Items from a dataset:
__________________________________________________
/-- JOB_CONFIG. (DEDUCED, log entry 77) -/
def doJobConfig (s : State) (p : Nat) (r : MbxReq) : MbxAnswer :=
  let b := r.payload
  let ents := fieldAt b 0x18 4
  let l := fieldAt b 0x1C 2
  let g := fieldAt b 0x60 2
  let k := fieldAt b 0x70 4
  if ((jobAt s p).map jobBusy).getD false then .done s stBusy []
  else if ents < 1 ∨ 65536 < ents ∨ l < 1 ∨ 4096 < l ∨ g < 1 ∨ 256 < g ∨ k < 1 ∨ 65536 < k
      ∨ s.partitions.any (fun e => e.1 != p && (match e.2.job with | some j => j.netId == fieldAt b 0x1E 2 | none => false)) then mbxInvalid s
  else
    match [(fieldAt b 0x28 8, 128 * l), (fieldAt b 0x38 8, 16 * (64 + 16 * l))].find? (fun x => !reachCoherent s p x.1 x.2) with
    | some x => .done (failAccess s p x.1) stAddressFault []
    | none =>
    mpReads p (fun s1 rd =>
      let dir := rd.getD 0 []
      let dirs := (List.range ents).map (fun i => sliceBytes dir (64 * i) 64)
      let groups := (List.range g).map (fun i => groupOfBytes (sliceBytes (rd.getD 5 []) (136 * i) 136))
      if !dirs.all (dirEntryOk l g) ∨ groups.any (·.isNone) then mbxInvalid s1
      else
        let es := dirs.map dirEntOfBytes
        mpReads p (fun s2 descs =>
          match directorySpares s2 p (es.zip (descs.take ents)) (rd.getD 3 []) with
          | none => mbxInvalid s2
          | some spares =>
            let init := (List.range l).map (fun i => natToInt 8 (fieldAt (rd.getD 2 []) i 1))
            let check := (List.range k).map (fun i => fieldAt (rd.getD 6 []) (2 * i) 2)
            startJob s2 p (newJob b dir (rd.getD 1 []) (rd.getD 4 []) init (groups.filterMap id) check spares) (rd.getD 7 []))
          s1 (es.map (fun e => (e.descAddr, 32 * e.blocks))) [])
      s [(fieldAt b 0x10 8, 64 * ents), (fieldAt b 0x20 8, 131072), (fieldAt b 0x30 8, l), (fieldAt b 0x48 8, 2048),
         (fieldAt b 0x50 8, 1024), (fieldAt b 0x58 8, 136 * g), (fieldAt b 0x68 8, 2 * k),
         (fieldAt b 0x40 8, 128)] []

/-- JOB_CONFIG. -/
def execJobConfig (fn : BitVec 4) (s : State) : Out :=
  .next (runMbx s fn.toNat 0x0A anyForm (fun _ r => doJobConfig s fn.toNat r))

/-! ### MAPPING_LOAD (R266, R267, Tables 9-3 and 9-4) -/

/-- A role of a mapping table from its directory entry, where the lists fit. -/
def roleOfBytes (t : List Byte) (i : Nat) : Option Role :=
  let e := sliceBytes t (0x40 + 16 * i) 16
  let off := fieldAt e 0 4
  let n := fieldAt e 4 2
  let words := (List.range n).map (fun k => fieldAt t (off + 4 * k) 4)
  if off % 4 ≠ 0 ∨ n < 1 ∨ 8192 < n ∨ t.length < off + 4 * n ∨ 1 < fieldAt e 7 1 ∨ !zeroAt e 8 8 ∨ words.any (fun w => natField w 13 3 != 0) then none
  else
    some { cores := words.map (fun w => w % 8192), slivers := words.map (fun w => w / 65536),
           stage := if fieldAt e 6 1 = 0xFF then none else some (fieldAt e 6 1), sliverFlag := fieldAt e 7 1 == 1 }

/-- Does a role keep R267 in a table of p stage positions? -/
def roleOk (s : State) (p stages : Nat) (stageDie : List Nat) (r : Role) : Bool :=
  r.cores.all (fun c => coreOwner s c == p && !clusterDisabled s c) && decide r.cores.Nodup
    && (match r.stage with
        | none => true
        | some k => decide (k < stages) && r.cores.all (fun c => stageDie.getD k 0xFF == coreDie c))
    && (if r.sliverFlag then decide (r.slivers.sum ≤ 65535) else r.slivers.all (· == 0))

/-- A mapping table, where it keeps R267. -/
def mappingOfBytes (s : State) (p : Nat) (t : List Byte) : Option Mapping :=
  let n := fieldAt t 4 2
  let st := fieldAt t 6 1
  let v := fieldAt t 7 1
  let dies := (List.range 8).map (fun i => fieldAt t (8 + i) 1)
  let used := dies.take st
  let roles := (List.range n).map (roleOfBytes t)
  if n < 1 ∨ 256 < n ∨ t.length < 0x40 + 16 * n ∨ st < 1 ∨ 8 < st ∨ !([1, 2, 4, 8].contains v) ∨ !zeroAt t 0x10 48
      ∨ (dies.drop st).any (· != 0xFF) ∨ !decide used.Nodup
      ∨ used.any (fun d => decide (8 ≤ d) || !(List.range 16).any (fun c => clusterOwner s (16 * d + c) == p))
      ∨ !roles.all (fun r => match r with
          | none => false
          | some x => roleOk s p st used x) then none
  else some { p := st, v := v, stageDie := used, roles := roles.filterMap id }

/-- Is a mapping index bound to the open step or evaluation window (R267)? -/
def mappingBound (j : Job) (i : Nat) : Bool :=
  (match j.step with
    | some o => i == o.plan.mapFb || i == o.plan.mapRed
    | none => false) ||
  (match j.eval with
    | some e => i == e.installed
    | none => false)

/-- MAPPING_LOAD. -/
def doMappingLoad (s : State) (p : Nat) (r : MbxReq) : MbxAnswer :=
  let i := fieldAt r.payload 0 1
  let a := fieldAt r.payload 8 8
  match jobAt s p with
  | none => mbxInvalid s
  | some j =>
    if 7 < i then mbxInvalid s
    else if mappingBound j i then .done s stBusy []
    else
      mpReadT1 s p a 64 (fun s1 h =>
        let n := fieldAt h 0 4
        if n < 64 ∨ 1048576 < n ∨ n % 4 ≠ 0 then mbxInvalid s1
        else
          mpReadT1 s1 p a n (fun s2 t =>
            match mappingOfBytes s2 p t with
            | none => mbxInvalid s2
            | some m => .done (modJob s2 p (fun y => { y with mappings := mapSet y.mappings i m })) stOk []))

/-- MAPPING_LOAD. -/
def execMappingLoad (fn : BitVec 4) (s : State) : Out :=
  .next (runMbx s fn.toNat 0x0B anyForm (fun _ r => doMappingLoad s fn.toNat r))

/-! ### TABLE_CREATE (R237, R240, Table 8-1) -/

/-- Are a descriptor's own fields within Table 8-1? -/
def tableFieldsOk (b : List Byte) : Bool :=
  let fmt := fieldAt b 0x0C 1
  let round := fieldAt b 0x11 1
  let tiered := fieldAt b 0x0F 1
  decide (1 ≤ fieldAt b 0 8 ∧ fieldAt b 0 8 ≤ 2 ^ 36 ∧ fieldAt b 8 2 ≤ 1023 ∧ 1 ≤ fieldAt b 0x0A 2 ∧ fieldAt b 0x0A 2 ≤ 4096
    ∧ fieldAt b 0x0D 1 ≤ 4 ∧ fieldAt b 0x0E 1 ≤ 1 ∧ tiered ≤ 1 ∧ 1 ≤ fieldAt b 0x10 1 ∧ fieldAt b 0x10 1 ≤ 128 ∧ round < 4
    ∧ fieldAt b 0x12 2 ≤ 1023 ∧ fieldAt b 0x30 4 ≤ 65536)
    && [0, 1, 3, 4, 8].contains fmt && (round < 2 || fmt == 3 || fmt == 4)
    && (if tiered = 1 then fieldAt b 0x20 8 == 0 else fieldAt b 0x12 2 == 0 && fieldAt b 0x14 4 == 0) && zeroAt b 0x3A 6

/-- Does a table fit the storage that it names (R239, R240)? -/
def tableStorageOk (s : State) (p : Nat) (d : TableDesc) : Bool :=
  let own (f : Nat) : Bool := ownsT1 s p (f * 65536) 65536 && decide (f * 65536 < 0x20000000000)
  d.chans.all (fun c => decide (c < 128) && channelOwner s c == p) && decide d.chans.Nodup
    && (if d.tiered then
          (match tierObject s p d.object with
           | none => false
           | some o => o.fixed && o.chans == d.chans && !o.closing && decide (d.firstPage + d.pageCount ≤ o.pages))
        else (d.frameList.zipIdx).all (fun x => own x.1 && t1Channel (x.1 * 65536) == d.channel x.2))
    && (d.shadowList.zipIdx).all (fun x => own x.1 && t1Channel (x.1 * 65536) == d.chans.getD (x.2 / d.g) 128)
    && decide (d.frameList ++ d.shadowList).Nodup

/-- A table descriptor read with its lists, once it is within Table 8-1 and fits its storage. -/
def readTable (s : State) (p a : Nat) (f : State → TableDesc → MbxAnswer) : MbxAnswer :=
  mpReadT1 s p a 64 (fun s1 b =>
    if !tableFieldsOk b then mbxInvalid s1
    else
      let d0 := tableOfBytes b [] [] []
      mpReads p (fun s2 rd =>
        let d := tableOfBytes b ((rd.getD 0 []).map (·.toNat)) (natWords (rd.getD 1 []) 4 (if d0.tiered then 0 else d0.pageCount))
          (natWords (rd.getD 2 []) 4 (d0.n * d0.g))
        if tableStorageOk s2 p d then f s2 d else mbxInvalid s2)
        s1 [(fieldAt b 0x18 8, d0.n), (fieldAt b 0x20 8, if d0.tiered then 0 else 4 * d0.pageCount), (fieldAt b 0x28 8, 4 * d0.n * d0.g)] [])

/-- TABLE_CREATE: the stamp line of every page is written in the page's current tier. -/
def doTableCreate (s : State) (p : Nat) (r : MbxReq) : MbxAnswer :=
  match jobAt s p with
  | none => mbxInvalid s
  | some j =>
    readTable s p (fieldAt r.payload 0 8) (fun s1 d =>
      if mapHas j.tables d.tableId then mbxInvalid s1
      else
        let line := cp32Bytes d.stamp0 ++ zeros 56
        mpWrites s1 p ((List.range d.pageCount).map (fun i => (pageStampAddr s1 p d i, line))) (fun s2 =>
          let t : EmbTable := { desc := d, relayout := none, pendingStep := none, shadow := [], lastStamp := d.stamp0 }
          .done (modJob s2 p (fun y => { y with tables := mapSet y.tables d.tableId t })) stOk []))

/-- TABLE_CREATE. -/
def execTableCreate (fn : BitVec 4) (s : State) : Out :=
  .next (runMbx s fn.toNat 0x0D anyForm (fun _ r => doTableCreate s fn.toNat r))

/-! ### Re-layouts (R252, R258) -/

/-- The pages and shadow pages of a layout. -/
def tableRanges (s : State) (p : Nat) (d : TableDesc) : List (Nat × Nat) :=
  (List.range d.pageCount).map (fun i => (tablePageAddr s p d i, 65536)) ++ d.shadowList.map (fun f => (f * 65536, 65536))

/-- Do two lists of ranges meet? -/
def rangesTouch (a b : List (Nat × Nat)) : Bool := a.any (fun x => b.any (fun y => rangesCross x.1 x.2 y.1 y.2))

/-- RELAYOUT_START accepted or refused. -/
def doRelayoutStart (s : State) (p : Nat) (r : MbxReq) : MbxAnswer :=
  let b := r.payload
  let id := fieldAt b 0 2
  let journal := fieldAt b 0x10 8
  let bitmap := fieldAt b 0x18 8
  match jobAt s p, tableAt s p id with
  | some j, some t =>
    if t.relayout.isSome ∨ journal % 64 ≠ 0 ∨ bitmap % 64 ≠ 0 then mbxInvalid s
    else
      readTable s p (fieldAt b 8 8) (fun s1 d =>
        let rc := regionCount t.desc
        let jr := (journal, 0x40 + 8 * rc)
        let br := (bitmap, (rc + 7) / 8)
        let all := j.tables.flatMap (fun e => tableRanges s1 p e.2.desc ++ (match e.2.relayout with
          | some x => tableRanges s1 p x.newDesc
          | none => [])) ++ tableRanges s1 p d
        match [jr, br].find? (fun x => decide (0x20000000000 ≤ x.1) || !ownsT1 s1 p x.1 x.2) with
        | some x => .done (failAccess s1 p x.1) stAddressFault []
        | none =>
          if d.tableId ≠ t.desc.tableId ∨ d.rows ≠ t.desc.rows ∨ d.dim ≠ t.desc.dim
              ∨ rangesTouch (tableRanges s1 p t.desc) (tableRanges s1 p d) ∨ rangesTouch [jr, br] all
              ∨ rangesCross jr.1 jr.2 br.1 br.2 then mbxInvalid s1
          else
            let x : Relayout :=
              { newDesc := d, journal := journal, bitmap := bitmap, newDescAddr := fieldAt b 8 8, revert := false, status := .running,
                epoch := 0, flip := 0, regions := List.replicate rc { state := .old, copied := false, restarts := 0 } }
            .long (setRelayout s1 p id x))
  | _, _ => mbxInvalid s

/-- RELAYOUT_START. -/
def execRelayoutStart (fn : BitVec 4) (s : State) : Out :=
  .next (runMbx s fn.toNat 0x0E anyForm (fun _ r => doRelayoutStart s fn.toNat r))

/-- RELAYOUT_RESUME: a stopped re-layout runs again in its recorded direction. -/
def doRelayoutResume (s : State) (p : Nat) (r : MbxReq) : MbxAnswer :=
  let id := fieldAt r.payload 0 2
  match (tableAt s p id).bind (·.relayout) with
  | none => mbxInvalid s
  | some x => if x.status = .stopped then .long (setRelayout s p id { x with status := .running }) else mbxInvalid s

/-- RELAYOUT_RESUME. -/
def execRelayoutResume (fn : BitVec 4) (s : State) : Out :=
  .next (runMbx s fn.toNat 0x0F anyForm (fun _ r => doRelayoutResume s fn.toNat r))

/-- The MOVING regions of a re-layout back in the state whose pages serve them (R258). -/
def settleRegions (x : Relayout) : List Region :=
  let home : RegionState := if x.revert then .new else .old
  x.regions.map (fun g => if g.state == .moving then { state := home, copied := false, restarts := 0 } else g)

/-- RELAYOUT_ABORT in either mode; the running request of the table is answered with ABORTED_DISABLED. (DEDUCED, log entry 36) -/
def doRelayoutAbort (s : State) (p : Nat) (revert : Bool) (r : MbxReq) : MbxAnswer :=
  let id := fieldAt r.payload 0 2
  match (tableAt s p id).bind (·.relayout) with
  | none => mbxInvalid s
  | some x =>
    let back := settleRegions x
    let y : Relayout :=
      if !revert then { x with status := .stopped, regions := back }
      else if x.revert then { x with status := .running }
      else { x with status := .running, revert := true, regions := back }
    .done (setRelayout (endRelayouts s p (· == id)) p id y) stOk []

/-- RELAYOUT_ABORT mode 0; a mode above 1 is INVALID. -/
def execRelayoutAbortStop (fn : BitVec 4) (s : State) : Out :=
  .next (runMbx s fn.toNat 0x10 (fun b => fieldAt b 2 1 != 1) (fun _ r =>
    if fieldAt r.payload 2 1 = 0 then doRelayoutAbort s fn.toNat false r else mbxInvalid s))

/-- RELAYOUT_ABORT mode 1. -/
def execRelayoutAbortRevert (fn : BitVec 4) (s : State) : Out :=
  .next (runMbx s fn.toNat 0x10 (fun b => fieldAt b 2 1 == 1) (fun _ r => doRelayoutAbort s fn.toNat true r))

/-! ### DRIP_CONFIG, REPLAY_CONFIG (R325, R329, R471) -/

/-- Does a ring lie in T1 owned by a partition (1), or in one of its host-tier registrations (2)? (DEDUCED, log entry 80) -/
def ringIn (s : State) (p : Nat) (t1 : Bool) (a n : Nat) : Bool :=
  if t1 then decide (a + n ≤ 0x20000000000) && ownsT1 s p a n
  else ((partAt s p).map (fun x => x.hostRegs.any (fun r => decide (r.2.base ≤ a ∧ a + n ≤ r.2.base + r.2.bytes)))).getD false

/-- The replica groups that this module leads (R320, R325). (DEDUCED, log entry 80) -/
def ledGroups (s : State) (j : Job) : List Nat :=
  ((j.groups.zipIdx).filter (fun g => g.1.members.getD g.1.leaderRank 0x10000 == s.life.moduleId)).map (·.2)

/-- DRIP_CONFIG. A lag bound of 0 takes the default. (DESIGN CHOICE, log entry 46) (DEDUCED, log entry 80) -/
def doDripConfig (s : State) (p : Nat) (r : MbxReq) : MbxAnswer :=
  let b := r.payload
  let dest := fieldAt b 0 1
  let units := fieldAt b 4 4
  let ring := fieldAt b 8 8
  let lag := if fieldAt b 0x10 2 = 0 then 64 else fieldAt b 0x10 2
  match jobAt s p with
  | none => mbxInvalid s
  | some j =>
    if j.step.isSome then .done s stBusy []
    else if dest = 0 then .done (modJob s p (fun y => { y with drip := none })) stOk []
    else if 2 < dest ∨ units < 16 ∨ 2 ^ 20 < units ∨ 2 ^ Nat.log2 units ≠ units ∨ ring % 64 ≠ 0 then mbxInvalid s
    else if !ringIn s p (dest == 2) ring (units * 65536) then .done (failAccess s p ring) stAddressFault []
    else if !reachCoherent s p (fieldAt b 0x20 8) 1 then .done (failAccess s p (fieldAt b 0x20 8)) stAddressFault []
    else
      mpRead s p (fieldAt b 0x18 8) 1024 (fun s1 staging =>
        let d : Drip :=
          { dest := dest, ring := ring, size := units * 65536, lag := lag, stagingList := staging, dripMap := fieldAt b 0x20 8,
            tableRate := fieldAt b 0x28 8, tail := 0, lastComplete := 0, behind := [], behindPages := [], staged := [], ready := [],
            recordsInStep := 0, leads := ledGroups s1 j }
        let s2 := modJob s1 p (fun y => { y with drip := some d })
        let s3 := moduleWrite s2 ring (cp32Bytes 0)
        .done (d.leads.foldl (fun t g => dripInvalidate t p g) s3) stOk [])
__________________________________________________
REQUIRED WORK:
Given the records above, restate word for word only the lines starting at the one with "def execRelayoutAbortRevert (fn" and ending at the one with "R325). (DEDUCED, log entry 80) -/".

TASK SOLUTION:
def execRelayoutAbortRevert (fn : BitVec 4) (s : State) : Out :=
  .next (runMbx s fn.toNat 0x10 (fun b => fieldAt b 2 1 == 1) (fun _ r => doRelayoutAbort s fn.toNat true r))

/-! ### DRIP_CONFIG, REPLAY_CONFIG (R325, R329, R471) -/

/-- Does a ring lie in T1 owned by a partition (1), or in one of its host-tier registrations (2)? (DEDUCED, log entry 80) -/
def ringIn (s : State) (p : Nat) (t1 : Bool) (a n : Nat) : Bool :=
  if t1 then decide (a + n ≤ 0x20000000000) && ownsT1 s p a n
  else ((partAt s p).map (fun x => x.hostRegs.any (fun r => decide (r.2.base ≤ a ∧ a + n ≤ r.2.base + r.2.bytes)))).getD false

/-- The replica groups that this module leads (R320, R325). (DEDUCED, log entry 80) -/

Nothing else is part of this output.